[Stored data entries]
++++

-- ==== Sys2Proof/Certificates/Slice0/Obligations.lean ====
section
/-! DEFINITION. The statements for the provers. The names in `Sys2Proof.Claims` are the words they are said in: each says in
the spec's terms what a register, a capability, a buffer or a unit becomes. -/

namespace Sys2Proof.Claims

open Sys2Proof.Machine

/-- The two-source integer instructions and their results (Tables 6-5 and 7-3). -/
def alu2Rows : List ((Tandem → Reg → Reg → Reg → Instr) × (W64 → W64 → W64)) :=
  [(.add, fun a b => a + b), (.sub, fun a b => a - b), (.and_, fun a b => a &&& b), (.or_, fun a b => a ||| b),
   (.xor_, fun a b => a ^^^ b), (.andn, fun a b => a &&& ~~~b), (.orn, fun a b => a ||| ~~~b), (.xnor, fun a b => ~~~(a ^^^ b)),
   (.sll, fun a b => a <<< (b.toNat % 64)), (.srl, fun a b => a >>> (b.toNat % 64)),
   (.sra, fun a b => a.sshiftRight (b.toNat % 64)), (.ror, fun a b => a.rotateRight (b.toNat % 64)),
   (.slt, fun a b => if a.toInt < b.toInt then 1 else 0), (.sltu, fun a b => if a.toNat < b.toNat then 1 else 0),
   (.min, fun a b => if a.toInt < b.toInt then a else b), (.max, fun a b => if a.toInt < b.toInt then b else a),
   (.minu, fun a b => if a.toNat < b.toNat then a else b), (.maxu, fun a b => if a.toNat < b.toNat then b else a),
   (.mul, fun a b => a * b), (.mulhs, fun a b => BitVec.ofInt 64 (a.toInt * b.toInt / 2 ^ 64)),
   (.mulhu, fun a b => BitVec.ofNat 64 (a.toNat * b.toNat / 2 ^ 64)),
   (.mulhsu, fun a b => BitVec.ofInt 64 (a.toInt * (b.toNat : Int) / 2 ^ 64))]

/-- The one-source integer and bit instructions and their results (Tables 6-5 and 7-3). -/
def alu1Rows : List ((Tandem → Reg → Reg → Instr) × (W64 → W64)) :=
  [(.clz, opClz), (.ctz, opCtz), (.popc, opPopc), (.par, opPar), (.brev, opBrev), (.brevb, opBrevb), (.bswap, opBswap),
   (.sextb, fun a => (a.setWidth 8).signExtend 64), (.sexth, fun a => (a.setWidth 16).signExtend 64),
   (.sextw, fun a => (a.setWidth 32).signExtend 64), (.zextw, fun a => (a.setWidth 32).setWidth 64)]

/-- The instructions with a 15-bit immediate and their results (R285). -/
def aluImmRows : List ((Tandem → Reg → Reg → BitVec 15 → Instr) × (W64 → BitVec 15 → W64)) :=
  [(.addi, fun a i => a + i.signExtend 64), (.andi, fun a i => a &&& i.setWidth 64), (.ori, fun a i => a ||| i.setWidth 64),
   (.xori, fun a i => a ^^^ i.setWidth 64), (.slti, fun a i => if a.toInt < (i.signExtend 64).toInt then 1 else 0),
   (.sltiu, fun a i => if a.toNat < (i.signExtend 64).toNat then 1 else 0)]

/-- The shifts by an immediate and their results (R285). -/
def aluShiftRows : List ((Tandem → Reg → Reg → BitVec 6 → Instr) × (W64 → BitVec 6 → W64)) :=
  [(.slli, fun a i => a <<< i.toNat), (.srli, fun a i => a >>> i.toNat), (.srai, fun a i => a.sshiftRight i.toNat),
   (.rori, fun a i => a.rotateRight i.toNat)]

/-- The fault of sources read from left to right: the first that is UNWRITTEN or POISON names its kind and number (R222, R283,
Table 5-2). -/
def sourceFault : List (Nat × Nat × TWord) → Option Exc
  | [] => none
  | (kind, num, v) :: rest => if v.tag = .unwritten then some ⟨0, 0x01, kind, num, false, 0⟩
      else if v.tag = .poison then some ⟨0, 0x02, kind, num, false, 0⟩ else sourceFault rest

/-- The set bits of a word. -/
def bitCount (a : W64) : Nat := ((List.range 64).filter fun i => a.getLsbD i).length

/-- The format-B branches and their conditions (R298). -/
def branchRows : List ((Tandem → Reg → Reg → BitVec 12 → Instr) × (W64 → W64 → Bool)) :=
  [(.beq, fun x y => decide (x = y)), (.bne, fun x y => decide (x ≠ y)), (.blt, fun x y => decide (x.toInt < y.toInt)),
   (.bge, fun x y => decide (y.toInt ≤ x.toInt)), (.bltu, fun x y => decide (x.toNat < y.toNat)),
   (.bgeu, fun x y => decide (y.toNat ≤ x.toNat)), (.bset, fun x y => decide (x &&& y ≠ 0)),
   (.bclr, fun x y => decide (x &&& y = 0))]

/-- The format-BI branches: the extension of IMM8 and the condition (R298). -/
def branchImmRows : List ((Tandem → Reg → BitVec 8 → BitVec 9 → Instr) × (BitVec 8 → W64) × (W64 → W64 → Bool)) :=
  [(.beqi, fun i => i.signExtend 64, fun x y => decide (x = y)), (.bnei, fun i => i.signExtend 64, fun x y => decide (x ≠ y)),
   (.blti, fun i => i.signExtend 64, fun x y => decide (x.toInt < y.toInt)),
   (.bgei, fun i => i.signExtend 64, fun x y => decide (y.toInt ≤ x.toInt)),
   (.bltui, fun i => i.signExtend 64, fun x y => decide (x.toNat < y.toNat)),
   (.bgeui, fun i => i.signExtend 64, fun x y => decide (y.toNat ≤ x.toNat)),
   (.bseti, fun i => i.setWidth 64, fun x y => decide (x &&& y ≠ 0)), (.bclri, fun i => i.setWidth 64, fun x y => decide (x &&& y = 0))]

/-- Whether the sources of a short operation can be read (R278, R283). -/
def shortReadable (s : State) (t : Tandem) : ShortOp → Bool
  | .nop | .mov _ _ | .movi _ _ | .cmov _ _ => true
  | .add d a | .sub d a | .and d a | .or d a | .xor d a | .sll d a => (s.g t d).isData && (s.g t a).isData
  | .addi d _ | .slli d _ | .srli d _ | .srai d _ => (s.g t d).isData
  | .cinci d _ => (s.c t d).st == .valid && !(s.c t d).sealed

/-- The register that a short operation writes, from the registers as they stand before the pair word (R278, R279). -/
def shortWrite (s : State) (t : Tandem) (o : ShortOp) (l : Locker) : Locker :=
  let x (r : Reg) : W64 := (s.g t r).bits
  match o with
  | .nop => l
  | .mov d a => l.setG d (s.g t a)
  | .add d a => l.setG d (.int (x d + x a))
  | .sub d a => l.setG d (.int (x d - x a))
  | .and d a => l.setG d (.int (x d &&& x a))
  | .or d a => l.setG d (.int (x d ||| x a))
  | .xor d a => l.setG d (.int (x d ^^^ x a))
  | .sll d a => l.setG d (.int (x d <<< ((x a).toNat % 64)))
  | .addi d i => l.setG d (.int (x d + i.signExtend 64))
  | .movi d i => l.setG d (.int (i.signExtend 64))
  | .slli d i => l.setG d (.int (x d <<< i.toNat))
  | .srli d i => l.setG d (.int (x d >>> i.toNat))
  | .srai d i => l.setG d (.int ((x d).sshiftRight i.toNat))
  | .cmov d a => l.setC d (s.c t a)
  | .cinci d i => l.setC d ((s.c t d).setCursor ((((s.c t d).cursor : Int) + 8 * i.toInt) % 2 ^ 44).toNat)

/-- The word at PCC is fetched and decoded as one of kind `k`: the order-1 checks of Table 6-11 pass. -/
def Decodes (t : Tandem) (k : Kind) (s s1 : State) : Prop :=
  s.ready t = true ∧ (do fetchCheck t; decodeStage t k : Cm Unit).run s = .ok () s1

/-- Where a reserved word may stand: as the instructions of its major may, a pair word anywhere (R297, R304). -/
def reservedPlace (w : BitVec 32) : Kind :=
  if 2 ^ 31 ≤ w.toNat then .plain
  else if 0x20 ≤ w.toNat / 2 ^ 25 ∧ w.toNat / 2 ^ 25 ≤ 0x25 then .cti none
  else if w.toNat / 2 ^ 25 = 0x26 then .ring else .plain

/-- The offset that an address operand gives, where its index register holds a data tag (R287). -/
def memOffset (s : State) (t : Tandem) : MemAddr → Option Int
  | .imm off => some off.toInt
  | .idx gi sc => if (s.g t gi).isData then some ((s.g t gi).bits.toInt * 2 ^ sc.toNat) else none

/-- An access of `n` bytes passes every check before its effect: steps 1 to 8 of Table 5-8 with effective address `ea`, then the
translation of Table 11-3 to `ph` in region `rg`. `s2` is the state after the translation. -/
structure Passes (t : Tandem) (k : AKind) (rule : RegionRule) (cs : CReg) (need : Need) (off : Int) (n : Nat) (s1 s2 : State)
    (ea : Nat) (ph : Phys) (rg : Region) : Prop where
  checks : (access t cs need off).run s1 = .ok ea s1
  translates : (translate t k rule (s1.cpu t).ring ea n).run s1 = .ok (ph, rg) s2

/-- A load reads at once: it waits for no older store of the buffer, no block in reset and no xSPI command (R554 to R556, R190,
R577). -/
def ReadsNow (t : Tandem) (ph : Phys) (rg : Region) (n : Nat) (s : State) : Prop :=
  (s.cpu t).loadWaits (rg.isDev) ph n = false ∧ (rg.isDev && s.stalls t ph.lo) = false ∧ s.windowWaits t rg ph n = false

/-- The words of an access are read through the caches: no window port refuses a miss and no uncorrectable error is met (R577,
R588); an access that an entry of the store buffer forwards reads none (R554). `turn`: the window port is free for it (R586). `s'`
is the state after, which differs from `s` in what caches and check bits change at most. -/
def ReadsWords (t : Tandem) (turn : Bool) (rg : Region) (ph : Phys) (n ea : Nat) (s s' : State) : Prop :=
  (readMem t rg turn ph n ea).run s = .ok () s'

/-- A word as a data load gives it: a capability half as BYTES, any other with its tag (R216). -/
def asLoaded (w : TWord) : TWord :=
  match w.tag with
  | .capa | .capb => ⟨.bytes, w.bits⟩
  | .unwritten => .unwritten
  | .poison => .poison
  | _ => w

/-- The low bytes of a load, extended. -/
def extended (n : Nat) (sgn : Bool) (x : Nat) : TWord :=
  .int (if sgn then BitVec.ofInt 64 (signed (8 * n) x) else BitVec.ofNat 64 x)

/-- What a data load delivers from memory whose words hold no reserved tag: a whole aligned word as `asLoaded`; else the bytes,
extended, as INT; UNWRITTEN and POISON are carried, POISON first (R216, Table 5-2). -/
def loadResult (s : State) (t : Tandem) (ph : Phys) (n : Nat) (sgn : Bool) : TWord :=
  let tags := (ph.parts n).map fun p => (s.viewWord t (p.1 / 8)).tag
  if n = 8 ∧ ph.lo % 8 = 0 ∧ n ≤ ph.n then asLoaded (s.viewWord t (ph.lo / 8))
  else if .poison ∈ tags then .poison
  else if .unwritten ∈ tags then .unwritten
  else extended n sgn (ofBytes (s.loadBytes t ph n))

/-- No word of an access holds a reserved tag. -/
def tagsKnown (s : State) (t : Tandem) (ph : Phys) (n : Nat) : Bool :=
  (ph.parts n).all fun p => match (s.viewWord t (p.1 / 8)).tag with | .reserved _ => false | _ => true

/-- A data load of `n` bytes gives `v` and leaves `s'`: from memory the words as the tandem sees them, from a device register its
value, whose read-clear fields clear and which crosses the fabric without an uncorrectable error (R41, R216, R287, R290). -/
def LoadGives (t : Tandem) (turn : Bool) (rg : Region) (ph : Phys) (n ea : Nat) (sgn : Bool) (s : State) (v : TWord) (s' : State) : Prop :=
  (rg.isDev = false ∧ ReadsWords t turn rg ph n ea s s' ∧ tagsKnown s' t ph n = true ∧ v = loadResult s' t ph n sgn) ∨
  (∃ b, rg = .dev b ∧ let r := devRead s t b (ph.lo % 0x10000)
    (devTransit t ea).run r.2 = .ok () s' ∧ v = extended n sgn (r.1 % 2 ^ (8 * n)))

/-- A load has begun: a word after it may wait for its value, which a performance counter of a main tandem may count (R402). -/
def loading (t : Tandem) (s : State) : State := s.event t 0x03 2

/-- The data loads: size and whether the value is sign-extended (Table 6-6). -/
def loadRows : List ((Tandem → Reg → CReg → MemAddr → Instr) × Nat × Bool) :=
  [(.lbu, 1, false), (.lhu, 2, false), (.lwu, 4, false), (.ld, 8, false), (.lb, 1, true), (.lh, 2, true), (.lw, 4, true)]

/-- The data stores and their sizes (Table 6-6). -/
def storeRows : List ((Tandem → Reg → CReg → MemAddr → Instr) × Nat) := [(.sb, 1), (.sh, 2), (.sw, 4), (.sd, 8)]

/-- The state with entries put at the end of the tandem's store buffer. -/
def buffered (s : State) (t : Tandem) (es : List SbEnt) : State := s.modCpu t fun c => { c with sb := c.sb ++ es }

/-- An entry joins the store buffer, the head entry of a full one having left (R395, R550). -/
def joined (t : Tandem) (s : State) (e : SbEnt) : State :=
  buffered (if sbCap t ≤ (s.cpu t).sb.length then (s.drainHead t).event t 0x04 1 else s) t [e]

/-- The entries join the store buffer without a wait: each finds room, or a head entry that no stalled block keeps (R190, R550). -/
def joinsNow (t : Tandem) : List SbEnt → State → Prop
  | [], _ => True
  | e :: r, s => ((s.cpu t).sb.length < sbCap t ∨ s.headStuck t = false) ∧ joinsNow t r (joined t s e)

/-- Step 11 of Table 5-8 for the words that entries of the store buffer write, lower first: each line is there or fetched, and each
word accepts the store (R217, R551). -/
def judgeTargets (t : Tandem) (es : List SbEnt) (ea : Nat) : Cm Unit :=
  es.forM fun e => targetTag t (e.addr / 8) (match e.tag with | .whole _ => true | _ => false) ea

/-- The persistent words among word indices, from the base of the Spenik store. -/
def persistentWords (ws : List Nat) : List Nat :=
  (ws.filter fun w => decide (spkBase ≤ 8 * w ∧ 8 * w < 0x44000000)).map fun w => w - spkBase / 8

/-- The words that memory holds after an entry of the store buffer has been written through. -/
def wordAfter (e : SbEnt) (before : Nat → TWord) (w : Nat) : TWord := ((e.writes before).lookup w).getD (before w)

++++

When a line among the entries contains "setC", pull that line out.

  | .cmov d a => l.setC d (s.c t a)
  | .cinci d i => l.setC d ((s.c t d).setCursor ((((s.c t d).cursor : Int) + 8 * i.toInt) % 2 ^ 44).toNat)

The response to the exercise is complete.